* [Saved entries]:
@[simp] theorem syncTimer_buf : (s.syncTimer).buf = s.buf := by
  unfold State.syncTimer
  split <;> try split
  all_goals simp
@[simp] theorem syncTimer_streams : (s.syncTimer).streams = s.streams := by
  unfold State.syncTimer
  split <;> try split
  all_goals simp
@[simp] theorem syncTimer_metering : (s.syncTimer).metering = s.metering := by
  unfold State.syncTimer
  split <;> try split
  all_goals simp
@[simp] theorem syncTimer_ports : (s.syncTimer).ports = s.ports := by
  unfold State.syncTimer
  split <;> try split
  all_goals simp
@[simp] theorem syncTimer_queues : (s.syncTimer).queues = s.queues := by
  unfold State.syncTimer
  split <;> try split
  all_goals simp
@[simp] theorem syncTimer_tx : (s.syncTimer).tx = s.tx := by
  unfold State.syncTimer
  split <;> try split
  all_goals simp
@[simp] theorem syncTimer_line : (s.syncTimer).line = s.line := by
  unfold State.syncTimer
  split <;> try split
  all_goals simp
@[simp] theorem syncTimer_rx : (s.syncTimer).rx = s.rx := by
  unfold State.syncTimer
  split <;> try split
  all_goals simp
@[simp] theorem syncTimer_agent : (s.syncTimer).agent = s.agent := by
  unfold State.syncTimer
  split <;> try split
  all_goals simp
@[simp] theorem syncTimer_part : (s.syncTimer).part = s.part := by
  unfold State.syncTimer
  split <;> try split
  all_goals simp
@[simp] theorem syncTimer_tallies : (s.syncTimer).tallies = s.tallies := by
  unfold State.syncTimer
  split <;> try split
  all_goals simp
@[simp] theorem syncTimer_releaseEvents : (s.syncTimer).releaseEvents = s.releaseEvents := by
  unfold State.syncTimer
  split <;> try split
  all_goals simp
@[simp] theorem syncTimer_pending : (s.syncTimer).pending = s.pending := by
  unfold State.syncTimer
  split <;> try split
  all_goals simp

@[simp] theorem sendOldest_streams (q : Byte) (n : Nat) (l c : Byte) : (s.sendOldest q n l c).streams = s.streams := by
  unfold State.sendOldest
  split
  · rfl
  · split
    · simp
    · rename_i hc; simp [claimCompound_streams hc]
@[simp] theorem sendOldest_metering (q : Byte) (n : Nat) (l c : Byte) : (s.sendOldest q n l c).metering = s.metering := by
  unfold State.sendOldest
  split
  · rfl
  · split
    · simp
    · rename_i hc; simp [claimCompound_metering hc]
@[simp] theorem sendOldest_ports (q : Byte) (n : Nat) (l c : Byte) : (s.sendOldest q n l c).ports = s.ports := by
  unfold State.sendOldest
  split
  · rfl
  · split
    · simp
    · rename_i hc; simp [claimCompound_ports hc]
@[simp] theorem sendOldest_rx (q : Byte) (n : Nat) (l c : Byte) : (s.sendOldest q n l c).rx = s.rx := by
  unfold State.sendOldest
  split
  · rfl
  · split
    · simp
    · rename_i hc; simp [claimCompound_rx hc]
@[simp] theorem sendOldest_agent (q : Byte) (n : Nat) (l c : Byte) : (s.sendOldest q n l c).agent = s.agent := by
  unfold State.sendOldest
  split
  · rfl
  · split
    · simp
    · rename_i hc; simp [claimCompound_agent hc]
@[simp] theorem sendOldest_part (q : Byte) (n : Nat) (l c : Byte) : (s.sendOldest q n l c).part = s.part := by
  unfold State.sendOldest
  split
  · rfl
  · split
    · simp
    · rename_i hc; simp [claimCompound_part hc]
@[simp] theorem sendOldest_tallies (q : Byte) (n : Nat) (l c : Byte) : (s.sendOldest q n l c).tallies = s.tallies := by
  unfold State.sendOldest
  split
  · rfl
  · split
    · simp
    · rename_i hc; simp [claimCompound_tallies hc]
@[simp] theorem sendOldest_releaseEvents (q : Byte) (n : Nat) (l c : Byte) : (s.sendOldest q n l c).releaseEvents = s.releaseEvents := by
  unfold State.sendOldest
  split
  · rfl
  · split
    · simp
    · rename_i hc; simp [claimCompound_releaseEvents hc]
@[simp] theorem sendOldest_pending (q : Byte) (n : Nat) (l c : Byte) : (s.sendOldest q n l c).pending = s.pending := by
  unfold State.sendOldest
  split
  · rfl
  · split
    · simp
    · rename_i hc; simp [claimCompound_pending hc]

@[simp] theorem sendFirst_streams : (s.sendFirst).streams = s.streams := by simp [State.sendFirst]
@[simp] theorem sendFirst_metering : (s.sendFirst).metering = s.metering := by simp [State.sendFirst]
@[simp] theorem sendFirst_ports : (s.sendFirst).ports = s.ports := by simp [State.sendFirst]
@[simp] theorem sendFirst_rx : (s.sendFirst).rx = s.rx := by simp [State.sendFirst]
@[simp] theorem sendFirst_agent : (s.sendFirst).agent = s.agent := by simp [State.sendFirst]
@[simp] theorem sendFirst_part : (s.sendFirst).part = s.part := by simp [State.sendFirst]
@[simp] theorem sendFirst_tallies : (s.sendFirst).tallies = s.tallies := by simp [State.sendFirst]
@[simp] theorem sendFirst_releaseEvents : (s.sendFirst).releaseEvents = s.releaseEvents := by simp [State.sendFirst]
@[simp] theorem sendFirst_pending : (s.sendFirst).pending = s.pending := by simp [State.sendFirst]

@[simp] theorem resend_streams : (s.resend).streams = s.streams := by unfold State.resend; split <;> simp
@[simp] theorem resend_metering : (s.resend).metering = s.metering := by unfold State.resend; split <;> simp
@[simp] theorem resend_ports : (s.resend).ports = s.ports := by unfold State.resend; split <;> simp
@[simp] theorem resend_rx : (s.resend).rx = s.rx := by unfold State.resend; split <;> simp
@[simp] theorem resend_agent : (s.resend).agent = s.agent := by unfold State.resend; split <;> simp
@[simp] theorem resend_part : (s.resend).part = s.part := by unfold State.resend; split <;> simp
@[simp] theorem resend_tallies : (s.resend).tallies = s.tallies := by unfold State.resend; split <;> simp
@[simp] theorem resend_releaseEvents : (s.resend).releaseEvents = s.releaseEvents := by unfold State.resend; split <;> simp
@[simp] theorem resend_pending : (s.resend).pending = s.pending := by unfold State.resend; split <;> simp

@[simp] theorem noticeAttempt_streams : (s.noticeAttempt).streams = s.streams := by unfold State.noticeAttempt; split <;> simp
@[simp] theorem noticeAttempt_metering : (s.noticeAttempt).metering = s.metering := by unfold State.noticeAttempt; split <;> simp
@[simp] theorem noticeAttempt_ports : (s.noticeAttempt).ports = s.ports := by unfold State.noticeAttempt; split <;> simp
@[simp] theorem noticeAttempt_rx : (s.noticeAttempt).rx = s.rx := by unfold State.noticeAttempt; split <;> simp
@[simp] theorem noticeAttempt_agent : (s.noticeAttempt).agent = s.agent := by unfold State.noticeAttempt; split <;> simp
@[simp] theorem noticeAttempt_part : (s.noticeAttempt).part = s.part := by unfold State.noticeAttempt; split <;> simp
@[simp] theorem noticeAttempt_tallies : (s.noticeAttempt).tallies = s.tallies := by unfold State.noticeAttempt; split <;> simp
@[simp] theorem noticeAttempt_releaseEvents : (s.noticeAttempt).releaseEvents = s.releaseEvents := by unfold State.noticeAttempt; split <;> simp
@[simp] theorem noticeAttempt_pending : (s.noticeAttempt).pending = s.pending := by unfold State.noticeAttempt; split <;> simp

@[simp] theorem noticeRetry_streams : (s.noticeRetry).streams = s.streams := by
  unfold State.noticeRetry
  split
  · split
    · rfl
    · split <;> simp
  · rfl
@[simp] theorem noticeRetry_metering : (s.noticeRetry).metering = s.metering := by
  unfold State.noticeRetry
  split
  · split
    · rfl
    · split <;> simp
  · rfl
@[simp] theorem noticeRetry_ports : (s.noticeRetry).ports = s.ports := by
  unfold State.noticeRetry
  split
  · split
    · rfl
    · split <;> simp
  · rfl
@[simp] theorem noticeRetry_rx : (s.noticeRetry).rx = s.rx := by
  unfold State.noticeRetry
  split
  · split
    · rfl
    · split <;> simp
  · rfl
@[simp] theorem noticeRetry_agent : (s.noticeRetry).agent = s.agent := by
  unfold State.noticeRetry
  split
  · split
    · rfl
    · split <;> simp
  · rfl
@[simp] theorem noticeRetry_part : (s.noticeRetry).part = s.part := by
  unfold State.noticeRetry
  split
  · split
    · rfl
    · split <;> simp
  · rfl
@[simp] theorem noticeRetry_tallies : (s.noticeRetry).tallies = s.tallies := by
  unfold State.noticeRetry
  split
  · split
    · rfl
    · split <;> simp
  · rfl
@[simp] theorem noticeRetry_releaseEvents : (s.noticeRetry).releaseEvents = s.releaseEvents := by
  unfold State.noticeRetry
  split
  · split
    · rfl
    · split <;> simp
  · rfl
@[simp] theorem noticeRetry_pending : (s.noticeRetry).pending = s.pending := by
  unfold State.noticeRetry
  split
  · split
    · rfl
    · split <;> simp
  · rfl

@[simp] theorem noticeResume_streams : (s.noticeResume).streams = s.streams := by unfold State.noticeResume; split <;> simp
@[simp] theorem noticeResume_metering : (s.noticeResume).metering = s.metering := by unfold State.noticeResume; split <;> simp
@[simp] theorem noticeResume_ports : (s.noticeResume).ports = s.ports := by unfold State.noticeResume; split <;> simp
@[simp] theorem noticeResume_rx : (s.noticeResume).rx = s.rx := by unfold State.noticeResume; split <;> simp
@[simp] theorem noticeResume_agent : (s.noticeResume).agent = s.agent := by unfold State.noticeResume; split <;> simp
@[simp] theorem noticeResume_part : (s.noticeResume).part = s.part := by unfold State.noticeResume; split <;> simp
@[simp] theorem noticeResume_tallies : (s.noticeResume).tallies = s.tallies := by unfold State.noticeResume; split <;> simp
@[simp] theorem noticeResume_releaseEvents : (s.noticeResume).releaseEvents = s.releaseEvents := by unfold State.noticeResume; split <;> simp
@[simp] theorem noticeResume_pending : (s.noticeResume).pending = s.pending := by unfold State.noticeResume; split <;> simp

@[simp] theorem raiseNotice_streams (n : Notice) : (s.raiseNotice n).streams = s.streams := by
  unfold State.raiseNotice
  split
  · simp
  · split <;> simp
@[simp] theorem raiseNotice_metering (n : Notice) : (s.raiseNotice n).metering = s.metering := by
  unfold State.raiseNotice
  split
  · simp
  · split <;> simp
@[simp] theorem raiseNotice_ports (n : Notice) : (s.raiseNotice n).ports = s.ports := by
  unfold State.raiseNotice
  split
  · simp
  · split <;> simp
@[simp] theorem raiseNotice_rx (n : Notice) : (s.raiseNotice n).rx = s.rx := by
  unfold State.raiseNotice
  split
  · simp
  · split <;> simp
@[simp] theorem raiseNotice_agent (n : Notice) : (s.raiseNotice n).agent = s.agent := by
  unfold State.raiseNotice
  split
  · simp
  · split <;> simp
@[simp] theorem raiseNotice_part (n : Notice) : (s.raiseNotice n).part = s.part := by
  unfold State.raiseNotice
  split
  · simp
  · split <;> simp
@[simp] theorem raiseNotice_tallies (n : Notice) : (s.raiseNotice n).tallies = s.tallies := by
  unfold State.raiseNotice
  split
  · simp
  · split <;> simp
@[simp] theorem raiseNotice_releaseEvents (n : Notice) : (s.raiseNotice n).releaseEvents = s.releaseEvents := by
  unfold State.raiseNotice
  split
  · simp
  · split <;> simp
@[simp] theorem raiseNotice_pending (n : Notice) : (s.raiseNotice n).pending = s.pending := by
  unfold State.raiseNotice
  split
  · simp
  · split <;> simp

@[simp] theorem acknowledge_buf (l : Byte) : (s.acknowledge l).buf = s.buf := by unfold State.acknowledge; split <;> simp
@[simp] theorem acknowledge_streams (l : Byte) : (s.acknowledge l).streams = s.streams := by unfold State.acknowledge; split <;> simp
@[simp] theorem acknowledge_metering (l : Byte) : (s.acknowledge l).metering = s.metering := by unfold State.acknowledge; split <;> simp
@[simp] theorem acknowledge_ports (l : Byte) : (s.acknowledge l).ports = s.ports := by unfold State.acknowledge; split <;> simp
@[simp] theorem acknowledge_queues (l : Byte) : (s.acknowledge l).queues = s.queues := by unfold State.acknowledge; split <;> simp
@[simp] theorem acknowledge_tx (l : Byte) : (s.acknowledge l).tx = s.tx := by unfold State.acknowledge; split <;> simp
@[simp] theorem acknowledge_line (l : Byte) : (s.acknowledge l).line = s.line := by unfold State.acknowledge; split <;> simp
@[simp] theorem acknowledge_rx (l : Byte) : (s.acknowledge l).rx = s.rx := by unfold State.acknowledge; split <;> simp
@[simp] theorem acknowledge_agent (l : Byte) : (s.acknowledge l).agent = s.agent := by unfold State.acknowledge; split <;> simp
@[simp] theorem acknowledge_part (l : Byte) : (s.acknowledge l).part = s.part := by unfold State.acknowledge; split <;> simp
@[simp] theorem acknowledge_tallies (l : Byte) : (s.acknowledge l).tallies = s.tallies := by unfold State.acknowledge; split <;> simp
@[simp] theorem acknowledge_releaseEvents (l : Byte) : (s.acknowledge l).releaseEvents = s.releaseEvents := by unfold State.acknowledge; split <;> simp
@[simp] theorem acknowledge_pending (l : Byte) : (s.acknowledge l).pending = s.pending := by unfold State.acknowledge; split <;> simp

* [ACTIVITY]:
Lines holding "queues": give how many there are in the entries above, and nothing more.

* [SOLUTION FOR THIS TASK]:
2